Saved data entries:
====================
open Sys2Proof.Machine in
/-- Settles O54: each of the two clocked blocks ends in the view in which the atomic machine does. -/
theorem answersDoNotDependOnTime : Obligations.AnswersDoNotDependOnTime := by
  intro rpc rpc' n n' s t t' u hinv ht hend ht' hend' hu
  have hs := State.Settles.of_inv hinv
  have htu := clockEdges_refine_run n hs rfl ht hend hu
  have htu' := clockEdges_refine_run n' hs rfl ht' hend' hu
  exact ⟨htu.trans htu'.symm, htu⟩
end

section
/-! The reset state (R49), and the reads of STATUS (R35, R240) and DOUT (R243). -/
namespace Sys2Proof.Machine

/-- Bit vectors written side by side are the digits of the number they make. -/
theorem toNat_append_eq {m n : Nat} (x : BitVec m) (y : BitVec n) : (x ++ y).toNat = x.toNat * 2 ^ n + y.toNat := by
  rw [BitVec.toNat_append, ← Nat.shiftLeft_add_eq_or_of_lt y.isLt, Nat.shiftLeft_eq]

/-- The STATUS word as a number: each field at its place (R35). -/
theorem statusWord_toNat (busy : Bool) (s : State) : (statusWord busy s).toNat =
    s.bufLen.val * 2 ^ 8 + s.errcode.toNat * 2 ^ 4 + s.err.toNat * 4 + s.digestValid.toNat * 2 + busy.toNat := by
  have hlen := s.bufLen.isLt
  have hcode := s.errcode.isLt
  have herr := s.err.toNat_lt
  have hvalid := s.digestValid.toNat_lt
  have hbusy := busy.toNat_lt
  simp only [statusWord, BitVec.toNat_setWidth, toNat_append_eq, BitVec.toNat_ofNat, BitVec.toNat_ofBool,
    BitVec.ofNat_eq_ofNat]
  omega

/-- A STATUS read, whatever runs, by what it finds BUSY to be (R338). -/
theorem State.readStatus_of_notMayBusy (d : Bool) (s : State) (hm : s.mayBusy = false) :
    s.readStatus d = s.respond (.read 0x0C (statusWord false s) false) := by
  simp [State.readStatus, hm]

theorem State.readStatus_drawnBusy (s : State) (hm : s.mayBusy = true) :
    s.readStatus true = ({ s with draws := s.draws + 1 } : State).respond (.read 0x0C (statusWord true s) false) := by
  simp [State.readStatus, hm]

theorem State.readStatus_drawnIdle (s : State) (hm : s.mayBusy = true) : s.readStatus false =
    ({ s.waitIdle with mayBusy := false, draws := s.draws + 1 } : State).respond
      (.read 0x0C (statusWord false s) false) := by
  simp [State.readStatus, hm]

/-- The port ready for a legal access (R72). -/
theorem State.ready_of_instr {x : Transaction} {i : Instr} (h : decodeTransaction x = .instr i) (s : State) :
    s.ready x = !(s.busy && waitsForIdle i) := by
  unfold State.ready; rw [h]

/-- The instruction that reads DOUTj. -/
def doutRead (j : Fin 8) : Instr :=
  #v[.rdDout0, .rdDout1, .rdDout2, .rdDout3, .rdDout4, .rdDout5, .rdDout6, .rdDout7][j]

theorem waitsForIdle_doutRead (j : Fin 8) : waitsForIdle (doutRead j) = true := by fin_cases j <;> rfl

theorem exec_doutRead (j : Fin 8) (s : State) : exec (doutRead j) s = .next (s.readDout j) := by fin_cases j <;> rfl

theorem decodeTransaction_doutRead (j : Fin 8) (w : Word) :
    decodeTransaction { we := false, addr := BitVec.ofNat 6 (0x20 + 4 * j.val), wdata := w } = .instr (doutRead j) := by
  fin_cases j <;> simp [decodeTransaction, Transaction.key, decodeKey, doutRead]

end Sys2Proof.Machine

open Sys2Proof Sys2Proof.Machine

/-- Settles O11: the reset state is written out; its lanes and bytes are those of a constant matrix or vector. -/
theorem resetValues : Obligations.ResetValues := by
  refine ⟨fun x y => ⟨?_, ?_⟩, fun i => ?_, rfl, rfl, fun i => ?_, rfl, rfl, rfl, rfl, rfl, rfl, rfl, rfl⟩
  · exact LaneMatrix.zero_getElem x y x.isLt y.isLt
  · exact LaneMatrix.zero_getElem x y x.isLt y.isLt
  · exact Vector.getElem_replicate i.isLt
  · exact Vector.getElem_replicate i.isLt

/-- Settles O16: MAYBUSY and the draw decide which of the three reads it is; the word shows the fields as they stand. -/
theorem statusRead : Obligations.StatusRead := by
  refine ⟨fun s w => ?_, fun s => ⟨s.mayBusy && Config.busyDraw s.draws, _, statusWord_toNat _ s, ?_, ?_, ?_⟩⟩
  · have hd : decodeTransaction { we := false, addr := 0x0C, wdata := w } = .instr .rdStatus := by
      simp [decodeTransaction, Transaction.key, decodeKey]
    exact ⟨hd, by rw [State.ready_of_instr hd, waitsForIdle, Bool.and_false, Bool.not_false]⟩
  · intro hm
    refine ⟨by simp [hm], ?_⟩
    simp [exec, execRdStatus, s.readStatus_of_notMayBusy _ hm, hm, State.respond]
  · intro hm hdraw
    simp only [hm, Bool.true_and] at hdraw
    simp [exec, execRdStatus, hdraw, s.readStatus_drawnBusy hm, hm, State.respond]
  · intro hm hdraw
    simp only [hm, Bool.true_and] at hdraw
    simp [exec, execRdStatus, hdraw, s.readStatus_drawnIdle hm, hm, State.respond]

/-- Settles O18: the eight reads are one read of the word at j, whose bytes are those of DOUTB. -/
theorem doutReads : Obligations.DoutReads := by
  refine ⟨fun s j w => ⟨decodeTransaction_doutRead j w, ?_⟩,
    fun s j => ⟨doutWord j s.doutb, exec_doutRead j s, fun k => wordOfBytes_byte _ k⟩⟩
  rw [State.ready_of_instr (decodeTransaction_doutRead j w), waitsForIdle_doutRead, Bool.and_true]

/-- Settles O48: after reset there is no error, the engine is idle at round 0, and DIGEST_VALID is 0. -/
theorem resetSatisfiesTheInvariant : Obligations.ResetSatisfiesTheInvariant where
  errCodeMatches := ⟨fun _ => rfl, fun _ => rfl⟩
  errCodeKnown := Nat.zero_le 3
  idleEngine _ := ⟨rfl, rfl⟩
  digestEngine _ := rfl
  absorbEngine := nofun
  busyKnown h := absurd rfl h
  digestCurrent := nofun
end

section
/-! Proofs for the statements about the state (10_state.md). First, the inversion of `exec` those statements turn on: an
instruction executes INIT, ABSORB or DIGEST, or it leaves the session alone. -/
namespace Sys2Proof.Machine

/-- `t` is left of `s` by what executes no INIT, ABSORB or DIGEST: a CmdError may have been recorded, and an idle engine is
left idle with the session it had. -/
structure State.LeavesSession (s t : State) : Prop where
  bufLen : t.bufLen = s.bufLen
  digestValid : t.digestValid = s.digestValid
  error : (t.err = s.err ∧ t.errcode = s.errcode) ∨
    (s.err = false ∧ t.err = true ∧ ∃ code, t.errcode = errorCodeBits code)
  session : s.phase = .idle → t.S = s.S ∧ t.buf = s.buf ∧ t.doutb = s.doutb ∧ t.phase = .idle

/-- The end of a CMD write that executed nothing. -/
theorem State.leavesSession_endCommand (b : Bool) (s : State) : s.LeavesSession (s.endCommand b) :=
  ⟨rfl, rfl, .inl ⟨rfl, rfl⟩, fun h => ⟨rfl, rfl, rfl, h⟩⟩

theorem State.leavesSession_respond (r : Response) (s : State) : s.LeavesSession (s.respond r) :=
  ⟨rfl, rfl, .inl ⟨rfl, rfl⟩, fun h => ⟨rfl, rfl, rfl, h⟩⟩

theorem State.leavesSession_rejectCommand (code : ErrorCode) (s : State) :
    s.LeavesSession (s.rejectCommand code) := by
  unfold State.rejectCommand
  split
  · exact s.leavesSession_endCommand false
  · have herr : s.err = false := by simpa using ‹¬s.err = true›
    exact ⟨rfl, rfl, .inr ⟨herr, rfl, code, rfl⟩, fun h => ⟨rfl, rfl, rfl, h⟩⟩

theorem State.leavesSession_readStatus (d : Bool) (s : State) : s.LeavesSession (s.readStatus d) := by
  obtain ⟨herr, hcode, hvalid, _, hlen, _⟩ := s.readStatus_session d
  refine ⟨hlen, hvalid, .inl ⟨herr, hcode⟩, fun h => ?_⟩
  rw [s.readStatus_of_idle d h]
  exact ⟨rfl, rfl, rfl, h⟩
====================
*About this exercise:* Out of the entries above, write out only the lines between the line holding "they make. -/" and the line holding "unfold State.ready; rw [h]", inclusive, each exactly as given.

*Output of the exercise:*
/-- Bit vectors written side by side are the digits of the number they make. -/
theorem toNat_append_eq {m n : Nat} (x : BitVec m) (y : BitVec n) : (x ++ y).toNat = x.toNat * 2 ^ n + y.toNat := by
  rw [BitVec.toNat_append, ← Nat.shiftLeft_add_eq_or_of_lt y.isLt, Nat.shiftLeft_eq]

/-- The STATUS word as a number: each field at its place (R35). -/
theorem statusWord_toNat (busy : Bool) (s : State) : (statusWord busy s).toNat =
    s.bufLen.val * 2 ^ 8 + s.errcode.toNat * 2 ^ 4 + s.err.toNat * 4 + s.digestValid.toNat * 2 + busy.toNat := by
  have hlen := s.bufLen.isLt
  have hcode := s.errcode.isLt
  have herr := s.err.toNat_lt
  have hvalid := s.digestValid.toNat_lt
  have hbusy := busy.toNat_lt
  simp only [statusWord, BitVec.toNat_setWidth, toNat_append_eq, BitVec.toNat_ofNat, BitVec.toNat_ofBool,
    BitVec.ofNat_eq_ofNat]
  omega

/-- A STATUS read, whatever runs, by what it finds BUSY to be (R338). -/
theorem State.readStatus_of_notMayBusy (d : Bool) (s : State) (hm : s.mayBusy = false) :
    s.readStatus d = s.respond (.read 0x0C (statusWord false s) false) := by
  simp [State.readStatus, hm]

theorem State.readStatus_drawnBusy (s : State) (hm : s.mayBusy = true) :
    s.readStatus true = ({ s with draws := s.draws + 1 } : State).respond (.read 0x0C (statusWord true s) false) := by
  simp [State.readStatus, hm]

theorem State.readStatus_drawnIdle (s : State) (hm : s.mayBusy = true) : s.readStatus false =
    ({ s.waitIdle with mayBusy := false, draws := s.draws + 1 } : State).respond
      (.read 0x0C (statusWord false s) false) := by
  simp [State.readStatus, hm]

/-- The port ready for a legal access (R72). -/
theorem State.ready_of_instr {x : Transaction} {i : Instr} (h : decodeTransaction x = .instr i) (s : State) :
    s.ready x = !(s.busy && waitsForIdle i) := by
  unfold State.ready; rw [h]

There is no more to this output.